Однажды, когда я был на дежурстве в одном из корпусов, Диего упросил Джудит помочь ему провести эксперимент. Пригласили и меня. Посреди комнаты стояли два стула, один напротив другого. За одним из стульев были впритык поставлены два стола, на каждом – по три радио, от маленьких транзисторов до громоздких приемников – все, какие нашлись в клинике.

– Мы хотим провести ролевую игру, – объяснила Джудит. – Ты будешь изображать человека, который пришел наниматься официантом, а Диего – директора ресторана. Он будет с тобой беседовать.

«Психодрама» уже давно стала популярной в Америке, но в Бристоле подобные театрализованные опыты не проводились, к тому же меня сильно смущало, что Диего только-только начал выкарабкиваться из очередного рецидива. Впрочем, главную роль, судя по всему, предстояло сыграть мне.

– Начинаем, – сказала Джудит. – Выйди. Через минуту ты должен постучаться в дверь. Только чтобы без шуточек.

Я покорно выждал и постучался.

– Войдите.

Диего пожал мне руку и указал на стул, за которым были столы с приемниками.

За моей спиной, у столов, стояла Джудит. Я услышал, как она включила два из шести радио. На одном поймала программу внутреннего вещания, на другом – радиолекцию.

– Долго к нам сюда добирались? – спросил Диего.

– Да нет, я из Редленда.

– Понятно. Раньше в ресторане работали?

– Даже в нескольких, – импровизировал я. – Главным образом в лондонских заведениях.

Радиоголоса зазвучали резче: это Джудит прибавила звук. После каждого вопроса Диего она увеличивала громкость, но пока я хорошо слышал вопросы.

– Когда вы будете наливать вино в бокал, где встанете – справа или слева от гостя? – спросил Диего.

Я молчал, не зная, что сказать. Джудит включила третий приемник.

– Справа, – наобум ответил я.

В течение двух минут были задействованы все шесть пойманных радиостанций, в том числе иностранные. Громкость усиливалась, и вскоре я не расслышал очередной вопрос.

– Простите?

– Я спросил, кто сейчас премьер-министр?

– Уинстон Черчилль.

Он спросил что-то еще, но я снова не расслышал и, хотя смотрел на губы Диего, все равно не догадался, о чем речь. Все шесть приемников теперь голосили во всю мощь, это дико раздражало.

– Что-что?

– Кто был премьер-министром до него?

Хор орущих радиоприемников мешал сосредоточиться.

– Можно, наконец, выключить эти вопли?

Джудит выключила все шесть источников воплей и пододвинула еще один стул. Настала тишина, но ощущение дискомфорта от всего этого тарарама не проходило.

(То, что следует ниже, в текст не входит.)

-- ==== Sys2Proof/Tests/Slice0.lean ====
section
/-! SUPPORT. Tests of the decoder by words written out from the spec's encodings, terms that the checks refuse, small tests of
single instructions with results from the spec, and a witness for the hypotheses of every statement. -/
set_option Elab.async false
open Sys2Proof Sys2Proof.Machine Sys2Proof.Claims
namespace Sys2Proof.Tests

/-! ### Small states -/

/-- A header of one word with its meeting two words on, a divergent one, and one with the refill bit (02 R30). -/
def hdr1 : Word64 := 0xD810000000000020
def hdrDiv : Word64 := 0xD810000000000021
def hdrRefill : Word64 := 0xD810000000000022

/-- A thread at the word behind the header at 0x100. -/
def lane1 : Lane := { life := .live, pc := 0x108, hdr := 0x100, hword := hdr1, code := [0] }

/-- A wave of 32 such threads. -/
def wave1 : Wave := { present := true, active := true, lanes := Vector.replicate 32 lane1 }

def kern1 : Kernel := { refill := true, usesAtomf := true, spBytes := 0x1000, items := 64, descReq := 64, viewReq := 64,
                        redBytes := 4096 }

def cfg1 : CtxRec := { heapLimit := 0x40000000, fqBase := 0x10000, saveBase := 0x1000000, saveBytes := 6553600,
                       poolBase := 0x2000000, poolQuota := 1048576, polderQuota := 65536, proxyBase := 0x3000000,
                       proxyBytes := 25165824, binCount := 16, timeoutUs := 64 }

/-- The wave issues for all its threads; headers stand at 0x100 and 0x110, and one with the refill bit at 0x120. -/
def s1 : State :=
  { me := wave1, iss := 0xFFFFFFFF,
    groups := [(0, { launch := some 0, kern := kern1, waves := [0] })],
    launches := [(0, { kern := kern1, placed := 1, items := 64, nextItem := 64, itemq := [(0, (List.range 32).map (32 + ·))] })],
    ctxs := [(0, { cfg := cfg1 })],
    mem := putBytes (putBytes (putBytes [] 0x100 hdr1.toNat 8) 0x110 hdr1.toNat 8) 0x120 hdrRefill.toNat 8 }

/-- The same with other threads in the wave, or with another context record. -/
def withLanes (f : Lane → Lane) : State := { s1 with me := { wave1 with lanes := Vector.replicate 32 (f lane1) } }
def withCtx (f : Context → Context) : State := { s1 with ctxs := [(0, f { cfg := cfg1 })] }

/-- An access processor context runs an address program. -/
def sAp : State :=
  { s1 with iss := 1, me := { present := true, ap := some {}, lanes := (Vector.replicate 32 {}).set 0 lane1 } }

theorem issuing1 : Issuing s1 := ⟨rfl, by decide, by decide +kernel, rfl, rfl⟩
theorem issuingAp : Issuing sAp := ⟨rfl, by decide, by decide +kernel, rfl, rfl⟩
theorem group1 : OneGroup s1 := by unfold OneGroup; decide +kernel

/-- Sources without a delivery queue and without poison can be read. -/
theorem sourced_of (s : State) (h : Head) (srcs : List (Operand × Nat)) (q : queuesIn srcs = [])
    (c : poisonLanes s srcs (active s h) = 0) : Sourced s h srcs := by
  refine ⟨?_, Or.inl q, ?_⟩
  · intro x hx; rw [q] at hx; cases hx
  · unfold taken; rw [q]; exact c


/-! ### Decoding: words written out from the encodings of the spec

The formats are those of 02 R37; the fields are written as the numbers of R40: v0 to v319 are 0 to 319, q0 to q3 are 320 to 323, %lane to
%frame are 324 to 335, %zero is 336, s0 to s127 are 384 to 511. -/

def fmtA (op D A B C m : Nat) : Word64 := BitVec.ofNat 64 (op * 2 ^ 52 + D * 2 ^ 38 + A * 2 ^ 29 + B * 2 ^ 20 + C * 2 ^ 11 + m)
def fmtI (op D A imm m : Nat) : Word64 := BitVec.ofNat 64 (op * 2 ^ 52 + D * 2 ^ 38 + A * 2 ^ 29 + imm * 2 ^ 5 + m)
def fmtW (op D imm : Nat) : Word64 := BitVec.ofNat 64 (op * 2 ^ 52 + D * 2 ^ 38 + imm * 2 ^ 6)
def fmtM (op D base index off m : Nat) : Word64 :=
  BitVec.ofNat 64 (op * 2 ^ 52 + D * 2 ^ 38 + base * 2 ^ 29 + index * 2 ^ 20 + off * 2 ^ 8 + m)
def fmtB (op kind cond off : Nat) : Word64 := BitVec.ofNat 64 (op * 2 ^ 52 + kind * 2 ^ 44 + cond * 2 ^ 32 + off)
def fmtS (op D A sr : Nat) : Word64 := BitVec.ofNat 64 (op * 2 ^ 52 + D * 2 ^ 38 + A * 2 ^ 29 + sr * 2 ^ 13)
/-- With the stop bit, the switch marker, and a guard by the clear bits of k5 (02 R34). -/
def withHead (w : Word64) : Word64 := w + BitVec.ofNat 64 (2 ^ 63 + 2 ^ 62 + 5 * 2 ^ 48 + 2 ^ 47)
def headed : Head := { stop := true, sw := true, k := 5, inv := true }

– Еще разок, – заговорил Диего. – Кто был премьер-министром до Черчилля?

– Клемент Эттли.

– Верно, но когда я только что вас об этом спросил, вы не знали.

– Я не мог сосредоточиться. Голоса по радио звучали слишком громко.

– Примерно так это и происходит, – сказал Диего.

Я взглянул на Джудит: брови ее были изумленно вскинуты.

– А сейчас вы их слышите? – спросил я.

– Да.

– Они громкие?

– Громкость на уровне радио с привернутым звуком, как в начале нашего эксперимента.

– И сколько голосов вы слышите?

Склонив голову набок, Диего прислушался.

– Два. Нет, не два. Три.

– Что они говорят?

– Мне не хочется к ним прислушиваться, доктор. Они говорят громче вас и сообщают такие вещи… Гораздо более существенные. Простите.

– Все нормально, не волнуйтесь. Эти голоса принципиально отличаются от моего? Я имею в виду, какими вы их слышите?

– Нет. Обычные голоса.

– А на пике обострения?

– Тогда они вопят, как все эти радио, включенные на полную мощность. Приказывают: иди туда-то, делай то-то. Ругаются по-черному, говорят разные гадости. Это вам не культурная лекция по радио.

Я молчал, обдумывая информацию.

– Под конец вы даже пробовали читать по губам. Так ведь? – сказал Диего.

– Не то чтобы читать… Хотя да, я пробовал по движениям губ понять ваш вопрос. Из-за дикого шума я вообще ничего не слышал.

– Примерно так это и происходит.

Я умоляюще взглянул на Джудит, и она подключилась к разговору.

– Диего, насколько я понимаю, слышимые только вами голоса принципиально не отличаются от обычных. От моего голоса или от голоса доктора Хендрикса. Звучат так же, воспринимаются так же.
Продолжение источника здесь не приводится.